SBAIC Newsletter Highlights ME&A’s Cutting-Edge TPM Work in Tough Environments
ME&A’s success in third-party monitoring (TPM), using cutting-edge technology and a multi-method, systems-based approach, was recently highlighted in the Small Business Association for International Companies (SBAIC) newsletter and website. In complex or conflict-affected areas, TPM often offers better access and mobility than USAID personnel or traditional monitoring teams. This enables local monitors to gather reliable and actionable data and insights to help USAID drive sustainable change.
“ME&A’s approach to TPM is consistent with ME&A’s overall suite of services supporting locally led development. This suite includes our unique approach to local capacity strengthening at systems levels,” the article quotes ME&A President and CEO Teresita Perez as saying. “Our focus on systems enables us to provide innovative, culturally sensitive solutions tailored to each community’s unique needs. We also use advanced data-gathering technologies for TPM to ensure marginalized voices are heard.”

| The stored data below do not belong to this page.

/-! Offsets by name (an array is named by its first element). -/
namespace R
def ISL_ID : Nat := 0x0
def ISL_OWNER : Nat := 0x4
def ISL_STATUS : Nat := 0x8
def ISL_PWR_CMD : Nat := 0xc
def ISL_CLK_REQ : Nat := 0x10
def ISL_CLK_LIMIT : Nat := 0x14
def ISL_CLK_NOW : Nat := 0x18
def ISL_SETUP_INFO : Nat := 0x1c
def ISL_EPOCH : Nat := 0x20
def ISL_SIG_CAUSE : Nat := 0x24
def ISL_SIG_EN : Nat := 0x28
def STK_STATUS : Nat := 0x1000
def STK_CTL : Nat := 0x1004
def STK_COUNT : Nat := 0x1008
def STK_LIMIT : Nat := 0x1010
def STK_HOLD : Nat := 0x1018
def STK_SETTLE : Nat := 0x1020
def STK_MON_CTL : Nat := 0x1024
def STK_MON_PORT : Nat := 0x1028
def STK_MON_STROKE : Nat := 0x102c
def STK_STALL_CFG : Nat := 0x1034
def STK_STALL_IN : Nat := 0x1038
def STK_STALL_OUT : Nat := 0x103c
def STK_EVENTS : Nat := 0x1040
def STK_WAIT_IN : Nat := 0x1044
def STK_WAIT_OUT : Nat := 0x1048
def STK_DCLK_EN : Nat := 0x104c
def STK_DCLK : Nat := 0x1080
def CAT_STATUS : Nat := 0x2000
def CAT_PRESERVE : Nat := 0x2004
def CAT_EVENTS : Nat := 0x2008
def CAT_LOG_CTL : Nat := 0x200c
def CAT_LOG_BASE : Nat := 0x2010
def CAT_LOG_SIZE : Nat := 0x2018
def CAT_LOG_HEAD : Nat := 0x201c
def CAT_LOG_TAIL : Nat := 0x2020
def CAT_LOG_SEQ : Nat := 0x2024
def CAT_REPLAY_END : Nat := 0x2028
def CAT_LAST_STROKE : Nat := 0x2030
def CAT_LAST_ID : Nat := 0x2038
def CAT_HOLD_CLOCKS : Nat := 0x203c
def MEM_CFG : Nat := 0x4000
def MEM_STATUS : Nat := 0x4004
def MEM_ECC_COUNT : Nat := 0x4008
def MEM_ECC_ADDR : Nat := 0x400c
def MEM_DBG_CTL : Nat := 0x4010
def MEM_DBG_XDATA : Nat := 0x4014
def MEM_PATROL : Nat := 0x4018
def QCT_CTL : Nat := 0x401c
def MEM_DBG_DATA : Nat := 0x4020
def QCT_SNAP : Nat := 0x4030
def QCT_THRESH : Nat := 0x4038
def QCT_FLAGS : Nat := 0x403c
def ARS_CFG : Nat := 0x6000
def ARS_OUT_CFG : Nat := 0x6004
def ARS_DET_CFG : Nat := 0x6008
def ARS_STATUS : Nat := 0x600c
def ARS_ACC : Nat := 0x6010
def ARS_MIN : Nat := 0x6020
def ARS_MAX : Nat := 0x6028
def ARS_MM_IDX : Nat := 0x6030
def ARS_MM_CNT : Nat := 0x6034
def ARS_BEXP : Nat := 0x6038
def XCH_XO_CFG : Nat := 0x8000
def XCH_XO_DEST : Nat := 0x8004
def XCH_XO_STATUS : Nat := 0x8008
def XCH_XO_WORDS : Nat := 0x800c
def XCH_XI_CFG : Nat := 0x8400
def XCH_XI_SRC : Nat := 0x8404
def XCH_XI_STATUS : Nat := 0x8408
def XCH_XI_DISCARDS : Nat := 0x840c
def XCH_XI_WORDS : Nat := 0x8410
def XCH_PEEK_CTL : Nat := 0x8800
def XCH_PEEK : Nat := 0x8804
def XCH_EVENTS : Nat := 0x8820
def XCH_DENIED_PORTS : Nat := 0x8824
def PWR_ISL_CURRENT : Nat := 0x9000
def PWR_ISL_POWER : Nat := 0x9004
def PWR_ISL_ENERGY : Nat := 0x9008
def PWR_ISL_TEMP : Nat := 0x9010
def PWR_ISL_ALARM : Nat := 0x9014
def PWR_ISL_CUR_LIMIT : Nat := 0x9018
def DBG_TRG_CTL : Nat := 0x7000
def DBG_TRG_COND : Nat := 0x7004
def DBG_TRG_COUNT : Nat := 0x7008
def DBG_TRG_ACTION : Nat := 0x700c
def DBG_TRG_STROKE : Nat := 0x7010
def DBG_TRG_STATUS : Nat := 0x7018
def DBG_TRG_CAPT : Nat := 0x7020
def DBG_CMP_CFG : Nat := 0x7100
def DBG_CMP_VAL : Nat := 0x7110
def DBG_CMP_MASK : Nat := 0x7120
def DBG_FF_SEL : Nat := 0x7400
def DBG_FF_DATA : Nat := 0x7408
def DBG_FRAME_SEL : Nat := 0x7410
def DBG_FRAME_DATA : Nat := 0x7420
def DBG_PROBE_SEL : Nat := 0x743c
def DBG_PROBE : Nat := 0x7440
def DBG_ACC_STATUS : Nat := 0x7450
def SCL_ID : Nat := 0x3000
def SCL_STATUS : Nat := 0x3004
def SCL_CTL : Nat := 0x3008
def SCL_PC : Nat := 0x300c
def SCL_START : Nat := 0x3010
def SCL_MEM_ADDR : Nat := 0x3014
def SCL_MEM_DATA : Nat := 0x3018
def SCL_REG_SEL : Nat := 0x301c
def SCL_REG_DATA : Nat := 0x3020
def SCL_EVENTS : Nat := 0x3030
def SCL_SIG_EN : Nat := 0x3034
def SCL_ECC : Nat := 0x3038
def SCL_WDOG : Nat := 0x303c
def SCL_PORT_MAP : Nat := 0x3040
def SCL_PORT_STATUS : Nat := 0x3044
def SCL_INSTR : Nat := 0x3048
def SCL_MAILBOX : Nat := 0x3400
def DDR_ID : Nat := 0x0
def DDR_STATUS : Nat := 0x4
def DDR_CTL : Nat := 0x8
def DDR_DEV_CFG : Nat := 0xc
def DDR_PAGE_CFG : Nat := 0x10
def DDR_REF_CFG : Nat := 0x14
def DDR_PATROL : Nat := 0x18
def DDR_PART : Nat := 0x1c
def DDR_AGE_0 : Nat := 0x20
def DDR_AGE_1 : Nat := 0x24
def DDR_AGE_2 : Nat := 0x28
def DDR_AGE_3 : Nat := 0x2c
def DDR_ECC_COUNT : Nat := 0x30
def DDR_ERR_ADDR : Nat := 0x34
def DDR_ERR_INFO : Nat := 0x3c
def DDR_EVENTS : Nat := 0x40
def DDR_SIG_EN : Nat := 0x44
def DDR_FRZ_INFO : Nat := 0x48
def DDR_FRZ_ADDR : Nat := 0x4c
def DDR_ZF_CMD : Nat := 0x54
def DDR_ZF_STATUS : Nat := 0x58
def DDR_TIM : Nat := 0x60
def DDR_SLOT : Nat := 0x80
def DDR_TEN_ERR : Nat := 0xc0
def DDR_POISON : Nat := 0x140
def DDR_TRN_CMD : Nat := 0x200
def DDR_TRN_ARG : Nat := 0x204
def DDR_TRN_RESULT : Nat := 0x210
def DDR_TRN_PAT : Nat := 0x220
def DDR_DLY_SEL : Nat := 0x230
def DDR_DLY_DATA : Nat := 0x234
def DDR_ISET_A : Nat := 0x300
def DDR_ISET_B : Nat := 0x304
def DDR_ISET_CTL : Nat := 0x340
def DDR_ZF_MASK : Nat := 0x400
def LNK_ID : Nat := 0x0
def LNK_CFG : Nat := 0x4
def LNK_CTL : Nat := 0x8
def LNK_STATUS : Nat := 0xc
def LNK_PEER_INFO : Nat := 0x10
def LNK_EVENTS : Nat := 0x14
def LNK_SIG_EN : Nat := 0x18
def LNK_RETRIES : Nat := 0x1c
def LNK_CRC_ERRS : Nat := 0x20
def LNK_FEC_CORR : Nat := 0x24
def LNK_FEC_UNCORR : Nat := 0x28
def LNK_PROXY : Nat := 0x2c
def LNK_SHARE : Nat := 0x30
def LNK_TX_FLITS : Nat := 0x40
def LNK_RX_FLITS : Nat := 0x48
def LNK_PEER_HASH : Nat := 0x80
def LNK_TX_MAP : Nat := 0x1000
def LNK_RX_MAP : Nat := 0x3000
def LANE_GRP_ID : Nat := 0x8000
def LANE_GRP_CFG : Nat := 0x8004
def LANE_PLL_MULT : Nat := 0x8008
def LANE_PLL_CFG : Nat := 0x800c
def LANE_PLL_STATUS : Nat := 0x8010
def LANE_CTL : Nat := 0x8100
def LANE_TX_COEF : Nat := 0x8104
def LANE_RX_CFG : Nat := 0x8108
def LANE_STATUS : Nat := 0x810c
def LANE_EVENTS : Nat := 0x8110
def LANE_SIG_EN : Nat := 0x8114
def LANE_TEST_CTL : Nat := 0x8118
def LANE_PRBS_ERR : Nat := 0x811c
def LANE_PRBS_BITS : Nat := 0x8124
def LANE_INJ_COUNT : Nat := 0x812c
def HIF_ID : Nat := 0x0
def HIF_LINK : Nat := 0x4
def HIF_BAR_CFG : Nat := 0x8
def HIF_EVENTS : Nat := 0xc
def HIF_MMIO_TIMEOUT : Nat := 0x10
def HIF_HOST_TIMEOUT : Nat := 0x14
def HIF_POLL : Nat := 0x18
def HIF_TAGS : Nat := 0x1c
def HIF_LANE_ERRS : Nat := 0x20
def HIF_NOTIFY_DROPS : Nat := 0x24
def HIF_VF_TENANT : Nat := 0x40
def HIF_BLK_MAP : Nat := 0x100
def HIF_FN_VEC : Nat := 0x200
def HIF_FN_ARB : Nat := 0x204
def HIF_HWIN_FN : Nat := 0x1000
def HIF_HWIN_BASE : Nat := 0x1008
def HIF_FN_STATUS : Nat := 0x2000
def HIF_CREW_SEL : Nat := 0x2004
def HIF_FN_ERR : Nat := 0x2008
def HIF_FN_ERR_ADDR : Nat := 0x200c
def HIF_FN_EVENTS : Nat := 0x2014
def HIF_FN_DB_IGNORED : Nat := 0x2018
def HIF_CH_SEL : Nat := 0x2020
def HIF_CH_CFG : Nat := 0x2024
def HIF_CH_SQ_BASE : Nat := 0x2028
def HIF_CH_CQ_BASE : Nat := 0x2030
def HIF_CH_TIMEOUT : Nat := 0x2038
def HIF_CH_CTL : Nat := 0x203c
def HIF_CH_STATE : Nat := 0x2040
def HIF_CH_PTRS : Nat := 0x2044
def HIF_CH_CQ : Nat := 0x2048
def HIF_CH_ERR : Nat := 0x204c
def HIF_CH_DONE : Nat := 0x2050
def HIF_MSIX_ADDR : Nat := 0x4000
def HIF_MSIX_UPPER : Nat := 0x4004
def HIF_MSIX_DATA : Nat := 0x4008
def HIF_MSIX_CTL : Nat := 0x400c
def HIF_PBA : Nat := 0xc000
def HIF_VEC_MOD : Nat := 0xd000
def COX_ID : Nat := 0x0
def COX_STATUS : Nat := 0x4
def COX_EVENTS : Nat := 0x8
def COX_SIG_EN : Nat := 0xc
def COX_ARC : Nat := 0x10
def COX_SYS_FW : Nat := 0x18
def COX_TEN_W0 : Nat := 0x48
def COX_TEN_W1 : Nat := 0x4c
def COX_TCNT : Nat := 0xc8
def COX_GMAP : Nat := 0x140
def COX_AK_PUB : Nat := 0x200
def COX_KK_PUB : Nat := 0x260
def COX_DEVHASH : Nat := 0x2c0
def COX_GRANT_W0 : Nat := 0x300
def COX_GRANT_W1 : Nat := 0x304
def COX_SVC_SEL : Nat := 0x400
def COX_SVC_CTL : Nat := 0x404
def COX_SVC_STATUS : Nat := 0x408
def COX_SVC_INFO : Nat := 0x40c
def COX_SVC_COUNT : Nat := 0x410
def FUS_DIE : Nat := 0x1000
def FUS_DEV : Nat := 0x1028
def FUS_POLICY : Nat := 0x102c
def FUS_COX_ARC : Nat := 0x1030
def FUS_LOCK : Nat := 0x1038
def FUS_OWNER_HASH : Nat := 0x1040
def FUS_OWNER_GP : Nat := 0x1100
def FUS_VALID : Nat := 0x1120
def COX_MBX_CTL : Nat := 0x4000
def COX_MBX_LEN : Nat := 0x4004
def COX_MBX_ADDR : Nat := 0x4008
def COX_MBX_XLEN : Nat := 0x4010
def COX_MBX_DATA : Nat := 0x4400
def CFG_STATUS : Nat := 0x0
def CFG_CTL : Nat := 0x4
def CFG_ABORT : Nat := 0x8
def CFG_ABORT_OFF : Nat := 0xc
def CFG_WORDS : Nat := 0x14
def CFG_CACHE_CFG : Nat := 0x1c
def CFG_EVENTS : Nat := 0x20
def CFG_SIG_EN : Nat := 0x24
def CFG_FLASH_CMD : Nat := 0x1000
def CFG_FLASH_ADDR : Nat := 0x1004
def CFG_FLASH_ID : Nat := 0x1008
def CFG_FLASH_BUF : Nat := 0x1100
def IO_BANK_STATUS : Nat := 0x2000
def IO_BANK_CTL : Nat := 0x2004
def IO_EVENTS : Nat := 0x2400
def IO_SIG_EN : Nat := 0x2404
def CRW_ID : Nat := 0x4000
def CRW_EVENTS : Nat := 0x4004
def CRW_CMD_TIMEOUT : Nat := 0x4008
def CRW_TIME_CFG : Nat := 0x4010
def CRW_TIME_STATUS : Nat := 0x4014
def CRW_TIME_OFFSET : Nat := 0x4018
def CRW_DTIME : Nat := 0x4020
def CRW_DTIME_SET : Nat := 0x4028
def CRW_MSG : Nat := 0x4080
def CRW_CMD_CTL : Nat := 0x4100
def CRW_CMD_DEVS : Nat := 0x4108
def CRW_CMD_TABLE : Nat := 0x4110
def CRW_CMD_ARG : Nat := 0x4118
def CRW_CMD_RESULT : Nat := 0x4120
def CRW_CMD_N : Nat := 0x4128
def CRW_ROUTE : Nat := 0x4600
def CRW_DEV_EPOCH : Nat := 0x4800
def CRW_LP_EPOCH : Nat := 0x5000
def CFG_ISL_HASH : Nat := 0x6000
def DBG_HUB_ID : Nat := 0x0
def DBG_HUB_STATUS : Nat := 0x4
def DBG_HUB_EVENTS : Nat := 0x8
def DBG_HALT_CTL : Nat := 0x100
def DBG_HALT_CFG : Nat := 0x104
def DBG_HALT_STATUS : Nat := 0x108
def DBG_FOH : Nat := 0x10c
def DBG_ATTACHED : Nat := 0x110
def DBG_XTRG_STATUS : Nat := 0x114
def DBG_XTRG_N : Nat := 0x118
def DBG_XTRG_MASK : Nat := 0x400
def DBG_AP_CTL : Nat := 0x1000
def DBG_AP_SESS : Nat := 0x1004
def DBG_AP_ADDR : Nat := 0x1008
def DBG_AP_DATA : Nat := 0x1010
def SIG_MODE : Nat := 0x0
def SIG_STATUS : Nat := 0x4
def SIG_EVENTS : Nat := 0x8
def SIG_HOST_CFG : Nat := 0xc
def SIG_GRP_CFG : Nat := 0x100
def SIG_GRP_STATUS : Nat := 0x104
def SIG_TGT_GRP : Nat := 0x400
def SIG_SRC_CFG : Nat := 0x2000
def SIG_SUM : Nat := 0x6000
def SIG_PEND_SEL : Nat := 0x6010
def SIG_PEND : Nat := 0x6014
def SIG_CLAIM : Nat := 0x6018
def SIG_CLAIM_RESULT : Nat := 0x601c
def SIG_DONE : Nat := 0x6020
def SIG_TGT_STATUS : Nat := 0x6024
def LOG_CFG : Nat := 0x0
def LOG_CTL : Nat := 0x4
def LOG_STATUS : Nat := 0x8
def LOG_EVENTS : Nat := 0xc
def LOG_SIG_EN : Nat := 0x10
def LOG_NEXT_SEQ : Nat := 0x14
def LOG_FIRST_SEQ : Nat := 0x18
def LOG_CIRC_OLDEST : Nat := 0x1c
def LOG_FLASH_SEQ : Nat := 0x20
def LOG_CLASS_BUDGET : Nat := 0x40
def LOG_RD_SEQ : Nat := 0x80
def LOG_RD_INFO : Nat := 0x84
def LOG_RD_DATA : Nat := 0xa0
def LOG_WR : Nat := 0x100
def LOG_RATE : Nat := 0x800
def PWR_DEV_STATE : Nat := 0x0
def PWR_DEV_CTL : Nat := 0x4
def PWR_DEV_POWER : Nat := 0x8
def PWR_CAP : Nat := 0xc
def PWR_NONISL_BUDGET : Nat := 0x10
def PWR_RAIL : Nat := 0x14
def PWR_TEN_POWER : Nat := 0x40
def PWR_TEN_CAP : Nat := 0x80
def PWR_THERM_CFG : Nat := 0xc0
def PWR_THERM_STATUS : Nat := 0xc4
def PWR_ALARM : Nat := 0xc8
def PWR_EMERG_CFG : Nat := 0xcc
def PWR_TS : Nat := 0x100
def PWR_DPLL_CTL : Nat := 0x200
def PWR_DPLL_FRAC : Nat := 0x204
def PWR_DPLL_DIV : Nat := 0x208
def PWR_DPLL_STATUS : Nat := 0x20c
def PWR_GC_SEL : Nat := 0x300
def SYS_SCL_ID : Nat := 0x0
def SYS_SCL_STATUS : Nat := 0x4
def SYS_SCL_CTL : Nat := 0x8
def SYS_SCL_PC : Nat := 0xc
def SYS_SCL_START : Nat := 0x10
def SYS_SCL_MEM_ADDR : Nat := 0x14
def SYS_SCL_MEM_DATA : Nat := 0x18
def SYS_SCL_REG_SEL : Nat := 0x1c
def SYS_SCL_REG_DATA : Nat := 0x20
def SYS_SCL_EVENTS : Nat := 0x30
def SYS_SCL_SIG_EN : Nat := 0x34
def SYS_SCL_ECC : Nat := 0x38
def SYS_SCL_WDOG : Nat := 0x3c
def SYS_SCL_PORT_MAP : Nat := 0x40
def SYS_SCL_PORT_STATUS : Nat := 0x44
def SYS_SCL_INSTR : Nat := 0x48
def SYS_SCL_MAILBOX : Nat := 0x400
def SCL_SYS_ROLE : Nat := 0x800
def SCL_SYS_FW : Nat := 0x804
def SCL_SYS_EPOCH : Nat := 0x808
def SCL_SYS_ROLEDIR : Nat := 0x840
def CAT_SEAL_STATUS : Nat := 0x0
def CAT_SEAL_KEYS : Nat := 0x4
def CAT_SEAL_ERR : Nat := 0x8
def CAT_SEAL_BYTES : Nat := 0x40
def SCB_CTL : Nat := 0x0
def SCB_PASS : Nat := 0x4
def SCB_STATUS : Nat := 0x8
def SCB_EVENTS : Nat := 0xc
def SCB_SIG_EN : Nat := 0x10
def SCB_PASSES : Nat := 0x14
def SCB_REPAIRS : Nat := 0x18
def SCB_UPSETS : Nat := 0x1c
def SCB_LAST : Nat := 0x20
def SCB_LAST_INFO : Nat := 0x24
def SCB_UE : Nat := 0x40
def SCB_ISL : Nat := 0x100
def NOC_NODE_INFO : Nat := 0xf000
def NOC_EPOCH : Nat := 0xf004
def NOC_TIMEOUT : Nat := 0xf008
def NOC_AGE : Nat := 0xf00c
def NOC_STAT_WIN : Nat := 0xf010
def NOC_EVENTS : Nat := 0xf014
def NOC_DISCARDS : Nat := 0xf018
def NOC_BAD_HDR : Nat := 0xf020
def NOC_BAD_INFO : Nat := 0xf028
def NOC_BKT_CFG : Nat := 0xf040
def NOC_BKT_STATE : Nat := 0xf044
def NOC_EPOCH_TAB : Nat := 0xf100
def NOC_RTR_UTIL : Nat := 0xf500
def NOC_ST_REQS : Nat := 0xf800
def NOC_ST_NP : Nat := 0xf804
def NOC_ST_BYTES : Nat := 0xf808
def NOC_ST_HIST : Nat := 0xf810
def NOC_ST_MAX : Nat := 0xf830
def NOC_ST_CUR : Nat := 0xf834
end R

The SBAIC article explains ME&A’s comprehensive TPM approach, including using remote sensing; geographic information systems (GIS); and various data collection techniques, such as georeferenced site visits, key informant interviews, and focus group discussions along with verification checklists and desk reviews of project documents. This thorough approach allows for tracking project inputs and outputs, making it easier to compare with internal monitoring efforts for each activity.
The article showcases three examples of ME&A’s recent TPM work in Bangladesh, Nicaragua, and Rwanda. It further explains how ME&A’s Performance Improvement of Local Systems (PILS) approach combined with the firm’s decade-long experience with USAID’s Human and Institutional Capacity Development (HICD) approach, including projects in Georgia and Armenia, enhance ME&A’s TPM capacity while minimizing risks to USAID. Moreover, the article explains how ME&A’s integration of TPM, PILS, and HICD helps USAID simultaneously achieve localization and small business contracting goals while combining advanced data-gathering technology with systems-focused implementation to foster collaboration, accountability, and innovation.
SBAIC is a membership organization established to promote the meaningful utilization of U.S. small businesses at U.S. government agencies providing foreign assistance, such USAID; the Millennium Challenge Corporation; Overseas Private Investment Corporation; and the U.S. Departments of State, Defense, Health and Human Services, and Agriculture.